In the mid-1990s, as stores were glutted with more than enough titles to fill demand, the video market slowed down and rental chains began to suffer losses. At the end of the decade, however, prospects brightened thanks to another innovation, the DVD (Digital Video Disc, or Digital Versatile Disc). With VCR sales dwindling, perhaps a new technology could spur fresh cycles of consumption. To coax people into buying players, the format had to guarantee higher picture and sound quality than VHS could provide. Consumers could appreciate the value of upgrading home video by drawing an analogy to the music CD, which in the 1980s replaced LP vinyl discs. Moreover, studios wanted a format that was more difficult to copy and pirate than videotape. The solution was the heavy encryption that could be programmed into a digital medium. And by establishing different regional DVD formats, the studios could protect themselves from discs being shipped to countries where the film had not yet opened theatrically.

After several years of quarreling over standards, Sony-Philips and Toshiba-Time Warner merged their research to produce a five-inch digital disc that could hold a two-hour movie. Introduced in Christmas 1 997, the DVD found a warm welcome. By the end of 2001, nearly 30 million hardware units and over $9 billion of discs had been sold. Customers bought their favorite movies on DVD, and the new format perked up the stagnant rental trade as well. Consumers found that they could watch movies on their computer or on portable DVD players. Hollywood loved the format because discs were cheaper to manufacture and ship than tape cassettes, and retail sales yielded the studios a higher percentage of income than did rentals.

DVDs attracted movie fans with bonus features like trailers and voice-over interviews.

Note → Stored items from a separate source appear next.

-- ==== Sys2Proof/Machine/Hst.lean ====
section
/-! DEFINITION. The host interface: mailboxes and doorbells, MSI-X, BAR2, the link, resets of the function, negotiation,
and the direct register commands (R35 to R63, R74, R210, R480, R481). -/

namespace Sys2Proof.Machine

/-! ### Rings (R43 to R48, R480) -/

/-- The Central Store blocks of a ring. -/
def ringBlocks (log size : Nat) : Nat := ceilDiv (2 ^ log * size) 2048

/-- The blocks that a mailbox's rings hold. -/
def Mailbox.blocks (b : Mailbox) : List Nat :=
  (List.range (ringBlocks b.sqLog 64)).map (b.sqBase / 8 + ·) ++ (List.range (ringBlocks b.cqLog 32)).map (b.cqBase / 8 + ·)

/-- Both rings of a mailbox zeroed (R51). -/
def State.zeroRings (b : Mailbox) (s : State) : State :=
  (s.setMem (0x4000000000 + b.sqBase * 256) (List.replicate (2 ^ b.sqLog * 64) 0)).setMem (0x4000000000 + b.cqBase * 256)
    (List.replicate (2 ^ b.cqLog * 32) 0)

/-- The completions that a mailbox still owes (R54): those of deferred commands, of a pending commit, and those held. -/
def State.owed (s : State) (m : Nat) : Nat :=
  (s.hst.deferred.filter (fun d => !d.muted && d.iss.mb.val == m)).length +
  (s.hst.held.filter (fun c => c.mb == m)).length +
  (s.hst.txns.filter (fun x => x.mb == m && (match x.pending with | some c => !c.muted | none => false))).length +
  (match s.hst.winMove with | some w => if w.iss.mb.val = m ∧ !w.muted then 1 else 0 | none => 0)

/-- A transaction that a mailbox's reset leaves of it: that of a profile selection, a command that has started and runs to its
end without its completion (R38, R59, R71). -/
def Txn.kept (x : Txn) : Option Txn :=
  match x.pending with
  | some c => if 8 ≤ c.mode then some { x with pending := some { c with muted := true } } else none
  | none => none

/-- What a mailbox's started commands still owe is discarded, and its transaction is rolled back without a completion
(R38, R59). -/
def State.mute (m : Nat) (s : State) : State :=
  s.withHst fun h => { h with
    deferred := h.deferred.map (fun d => if d.iss.mb.val = m then { d with muted := true } else d)
    held := h.held.filter (fun c => c.mb != m)
    winMove := h.winMove.map (fun w => if w.iss.mb.val = m then { w with muted := true } else w)
    txns := h.txns.filterMap (fun x => if x.mb = m then x.kept else some x) }

/-- A mailbox other than MB0 is closed: its blocks return to the free list. -/
def State.closeBox (m : Nat) (s : State) : State :=
  if (s.box m).st = 0 then s else ((s.mute m).freeBlockList 3 (s.box m).blocks).setBox m { }

/-- MB0 returns to its reset layout (R38, R46), its rings zeroed. -/
def State.resetBox0 (s : State) : State := ((s.mute 0).zeroRings (Mailbox.reset 0)).setBox 0 (Mailbox.reset 0)

/-- HST_MB_OPEN: each ring takes the lowest run of consecutive free blocks below 8,192 that is long enough (R480; that it
is the lowest, log entry 8). -/
def execHstMbOpen (iss : Issuer) (mailbox sqLog2 cqLog2 vector countM1 : Byte) (time : W16) (s : State) :
    Host.Outcome State Fault Refusal :=
  let m := mailbox.toNat
  let a := sqLog2.toNat
  let b := cqLog2.toNat
  let args := m == 0 || decide (15 < m) || a == 0 || decide (12 < a) || b == 0 || decide (12 < b) || decide (63 < vector.toNat)
  let n := ringBlocks a 64
  let k := ringBlocks b 32
  let first := s.runFrom n 0 8192
  let s1 := match first with | some x => s.takeRun 3 x n | none => s
  let second := s1.runFrom k 0 8192
  let room := first.isSome && second.isSome && s.mayTake 3 (n + k)
  done <| s.command iss 0x0A01 (iss.mb != 16)
    [(args, Status.badArgument), (!args && (s.box m).st != 0, Status.wrongState), (!args && !room, Status.noResource)] fun _ =>
      let x := first.getD 0
      let y := second.getD 0
      let box : Mailbox := { sqBase := 8 * x, sqLog := a, cqBase := 8 * y, cqLog := b, st := 1, vector := vector.toNat,
                             count := countM1.toNat + 1, time := time.toNat }
      let s := (s1.takeRun 3 y k).zeroRings box
      (s.setBox m box).complete iss Status.ok [2048 * x, 2048 * y]

/-- HST_MB_CLOSE. -/
def execHstMbClose (iss : Issuer) (mailbox : Byte) (s : State) : Host.Outcome State Fault Refusal :=
  let m := mailbox.toNat
  done <| s.command iss 0x0A02 (iss.mb != 16)
    [(m == 0 || decide (15 < m) || m == iss.mb.val, Status.badArgument),
     ((s.box m).st == 0 || s.owed m != 0 || (s.txnOf m).isSome, Status.wrongState)]
    fun s => (s.closeBox m).complete iss Status.ok []

/-- HST_MB_RESET (R59). -/
def execHstMbReset (iss : Issuer) (mailbox : Byte) (s : State) : Host.Outcome State Fault Refusal :=
  let m := mailbox.toNat
  done <| s.command iss 0x0A03 (iss.mb != 16)
    [(decide (15 < m) || m == iss.mb.val, Status.badArgument), ((s.box m).st == 0, Status.wrongState)] fun s =>
      let b := s.box m
      let clean : Mailbox := { b with sqTail := 0, cqHead := 0, sqHead := 0, cqTail := 0, st := 1, phase := true, fresh := 0, oldest := 0 }
      (((s.mute m).zeroRings b).setBox m clean).complete iss Status.ok []

/-- A doorbell write refused (R48): the mailbox enters ERROR, but for a CLOSED one, and the fault names the cause. -/
def State.badDoorbell (m cause : Nat) (s : State) : State :=
  let s := if cause = 2 then s else s.setBox m { s.box m with st := 2 }
  s.fault 10 0 0x0A04 (cause * 16 + m) 0

/-- A doorbell word is written: ignored but for the fault while CLOSED; else, in ERROR too, the doorbell event is raised and the index
judged and taken (R47, R48, R54; log entry 6). -/
def State.writeDoorbell (m v n : Nat) (full : Bool) (set : Mailbox → Mailbox) (s : State) : State :=
  let b := s.box m
  if b.st = 0 then s.badDoorbell m 2
  else
    let s := s.event (1104 + 2 * m)
    if n ≤ v then s.badDoorbell m 0
    else if full then s.badDoorbell m 1
    else s.setBox m (set b)

/-- SQ_TAIL written. -/
def State.writeSqTail (m : Nat) (value : W32) (s : State) : State :=
  let b := s.box m
  let v := value.toNat % 4096
  let n := 2 ^ b.sqLog
  let full := decide (n ≤ (b.sqTail + n - b.sqHead) % n + (v + n - b.sqTail) % n)
  s.writeDoorbell m v n full fun b => { b with sqTail := v }

/-- CQ_HEAD written. -/
def State.writeCqHead (m : Nat) (value : W32) (s : State) : State :=
  let v := value.toNat % 4096
  s.writeDoorbell m v (2 ^ (s.box m).cqLog) false fun b => { b with cqHead := v }

/-- SQ_TAIL_WRITE. -/
def execSqTailWrite (mb : Fin 16) (value : W32) (s : State) : Host.Outcome State Fault Refusal :=
  done <| s.live (State.writeSqTail mb.val value)

/-- CQ_HEAD_WRITE. -/
def execCqHeadWrite (mb : Fin 16) (value : W32) (s : State) : Host.Outcome State Fault Refusal :=
  done <| s.live (State.writeCqHead mb.val value)

/-- COMPLETION_POST: the oldest completion held for a mailbox is posted once its ring has room (R54). -/
def execCompletionPost (mb : Fin 17) (s : State) : Host.Outcome State Fault Refusal :=
  done <| s.live fun s =>
    match s.hst.held.findIdx? (fun c => c.mb == mb.val), (s.box mb.val).cqFree with
    | some _, 0 => s
    | some i, _ =>
      let c := s.hst.held.getD i ⟨0, 0, 0, []⟩
      (s.withHst fun h => { h with held := h.held.eraseIdx i }).writeEntry c
    | none, _ => s

/-! ### MSI-X (R36, R55, R450) -/

/-- MSIX_COALESCE_TIMEOUT. -/
def execMsixCoalesceTimeout (mb : Fin 16) (s : State) : Host.Outcome State Fault Refusal :=
  done <| s.live fun s =>
    let b := s.box mb.val
    if b.fresh ≠ 0 ∧ b.oldest + b.time ≤ s.beat.lbc then (s.setBox mb.val { b with fresh := 0 }).signal b.vector else s

/-- MSIX_SEND: events to be exchanged are; then the message that the vector is owed is written to host memory, or held in
the pending bits while the vector or the function is masked, and a pending one goes once unmasked. Nothing is sent while the
link is down, MSI-X is not enabled or the function is in D3hot (log entries 7 and 57). -/
def execMsixSend (vector : Fin 64) (s : State) : Host.Outcome State Fault Refusal :=
  done <| s.live fun s =>
    let s := s.exchange
    let v := vector.val
    let bit : W64 := BitVec.ofNat 64 (2 ^ v)
    let due := s.hst.msixOwed.getLsbD v
    let off := s.hst.link.isNone || !s.hst.config.msixEnable || s.hst.config.d3hot
    if !due && !(s.hst.msixPend.getLsbD v) || off then s
    else
      let s := s.withHst fun h => { h with msixOwed := h.msixOwed &&& ~~~bit }
      if s.hst.config.msixMask || (s.msixWord (4 * v + 3)).getLsbD 0 then s.withHst fun h => { h with msixPend := h.msixPend ||| bit }
      else
        let s := s.withHst fun h => { h with msixPend := h.msixPend &&& ~~~bit }
        s.setHost (join64 (s.msixWord (4 * v)) (s.msixWord (4 * v + 1))).toNat (leBytes 4 (s.msixWord (4 * v + 2)).toNat)

/-! ### BAR2 (R43, R44) -/

/-- The bytes of a mailbox-region access lie in blocks of the MAILBOX pool. -/
def State.inMailbox (s : State) (o n : Nat) : Bool :=
  decide (o + n ≤ 0x1000000) && (List.range ((o + n - 1) / 2048 + 1 - o / 2048)).all (fun i => s.owner (o / 2048 + i) == 4)

/-- `k` free words of 8 bytes. -/
def State.freeBytes : Nat → State → List Byte × State
  | 0, s => ([], s)
  | k + 1, s => let d := s.draw; let r := State.freeBytes k d.2; (leBytes 8 d.1.toNat ++ r.1, r.2)

/-- A BAR2 access that is served at an internal address: a write is stored, a read returns its bytes. Above the backed range
it is answered as an address-map fault: a write is dropped, and what a read returns is free (R3; log entry 69). -/
def State.serveBar2 (a n : Nat) (write : Option (List Byte)) (s : State) : State :=
  let put (l : List Byte) (s : State) : State := s.withHst fun h => { h with bar2Read := l }
  match s.inRam a n, write with
  | true, some l => s.setMem a l
  | true, none => put (s.mem a n) s
  | false, some _ => s
  | false, none => let r := s.freeBytes 8; put (r.1.take n) r.2

/-- A BAR2 access that is not served (R44): reads return 0xFFFF_FFFF per word, writes are dropped, and the fault names the
offset and whether the window was moving. -/
def State.failBar2 (o n : Nat) (moving write : Bool) (s : State) : State :=
  let s := if write then s else s.withHst fun h => { h with bar2Read := List.replicate n 0xFF }
  s.fault 10 0 0x0A03 (flag 31 moving + o) 0

/-- BAR2_ACCESS (R43, R44): the mailbox region serves the blocks of the MAILBOX pool, the window GDDR6 from its base on,
but while HST_WIN_SET is moving it. -/
def execBar2Access (offset : BitVec 28) (write : Option (List Byte)) (readLen : Nat) (s : State) : Host.Outcome State Fault Refusal :=
  done <| s.live fun s =>
    let o := offset.toNat
    let n := match write with | some l => l.length | none => readLen
    if 0x1000000 ≤ o then
      if s.hst.winMove.isSome then s.failBar2 o n true write.isSome else s.serveBar2 (s.hst.winBase + (o - 0x1000000)) n write
    else if s.inMailbox o n then s.serveBar2 (0x4000000000 + o) n write
    else s.failBar2 o n false write.isSome

/-- The bytes of GDDR6 that the ordering code and training back (R3). -/
def State.windowOk (s : State) (base : Nat) : Bool := base % 0x1000000 == 0 && s.inGddr base 0xF000000

/-- A move of the window ends: the base is in force and the completion is posted (R44). -/
def State.endWinMove (s : State) : State :=
  match s.hst.winMove with
  | some w =>
    let s := s.withHst fun h => { h with winBase := w.base, winMove := none }
    if w.muted then s else s.complete w.iss Status.ok []
  | none => s

/-- HST_WIN_SET: the window moves until the beat ends (log entry 30); a move that has begun ends first. -/
def execHstWinSet (iss : Issuer) (base : W64) (s : State) : Host.Outcome State Fault Refusal :=
  done <| s.command iss 0x0A10 true [(!(s.windowOk base.toNat), Status.badArgument)] fun s =>
    s.endWinMove.withHst fun h => { h with winMove := some ⟨iss, base.toNat, false⟩ }

/-! ### The function's resets and the link (R35, R38, R460) -/

/-- The capabilities of the endpoint (R36). -/
inductive Capability where
  | powerManagement
  | pciExpress
  | msix
  | errorReporting
  | serialNumber
  | secondary
  | phy16
  | phy32
  | margining
  deriving DecidableEq, Repr

/-- The capabilities, in the order of their list: each with its ID in the base specification and the configuration address of its
structure; those above 0xFF are extended ones (PRESUMED, log entry 57). -/
def capabilities : List (Capability × Nat × Nat) :=
  [(.powerManagement, 0x01, 0x40), (.pciExpress, 0x10, 0x50), (.msix, 0x11, 0x90), (.errorReporting, 0x0001, 0x100),
   (.serialNumber, 0x0003, 0x148), (.secondary, 0x0019, 0x158), (.phy16, 0x0026, 0x178), (.phy32, 0x002A, 0x1A8), (.margining, 0x0027, 0x1D0)]

/-- A size of 128 to 4,096 bytes as PCI Express codes it: 0 for 128, 1 for 256, 2 for 512 and so on. -/
def sizeCode (n : Nat) : Nat := n.log2 - 7

/-- The bounds of R36 on what the PCI Express capability holds. -/
def Endpoint.ok (e : Endpoint) : Bool := decide (e.maxPayload ≤ 512) && decide (e.maxRead ≤ 4096)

Studios began compiling DVD-friendly materials during production: “making-of” documentaries, omitted scenes, alternate endings, storyboard images, alternate camera angles, and script pages. The DVD of Shrek (2001) boasted eleven hours of extra material and allowed home viewers to provide the voices for characters—a strategy that blurred the line between a film and a videogame.

In the 1980s, film buffs had begun to fashion “home theaters” that played 12-inch laserdiscs (a high-end forerunner of the DVD) on expensive video projectors and multichannel decoders. Prices on big-screen monitors, projectors, and sound systems began to come down just as the DVD appeared on the market. The new format launched a more affordable home cinema. No wonder, then, that many in the industry began to imagine digital projection in theatres as well. A digitized film could be sent out to theatres on disc, via satellite, or on the Internet. No more costly lab work, no more worn or spliced copies, and no prints falling into the hands of a pirate who would use it to strike video copies.

The DVD demonstrated that a movie could be acceptably stored as a string of tightly packed ones and zeros (p. 701). Digital presentation, at home and at the multiplex, was becoming a reality. Film had taken a step closer to merging with video and computer-based software.

By 2000, home video was yielding the studios an annual $20 billion worldwide, three times the North American box-office income. Video penetration was virtually complete: two-thirds of all U. S. households subscribed to cable or satellite services, and nearly 90 percent had at least one VCR. At the same time, cable companies and broadcast networks were paying record sums for rights to blockbuster films. As movie channels proliferated in Europe, studio libraries were reopened, for hefty prices. The DVD, the most swiftly adapted consumer electronics appliance in U. S. history, was also taking off internationally. Not everything that happened in American cinema during the 1980s and 1990s can be traced to the rise of video, but this technology had powerful and pervasive effects on business practices, film styles and genres, and culture.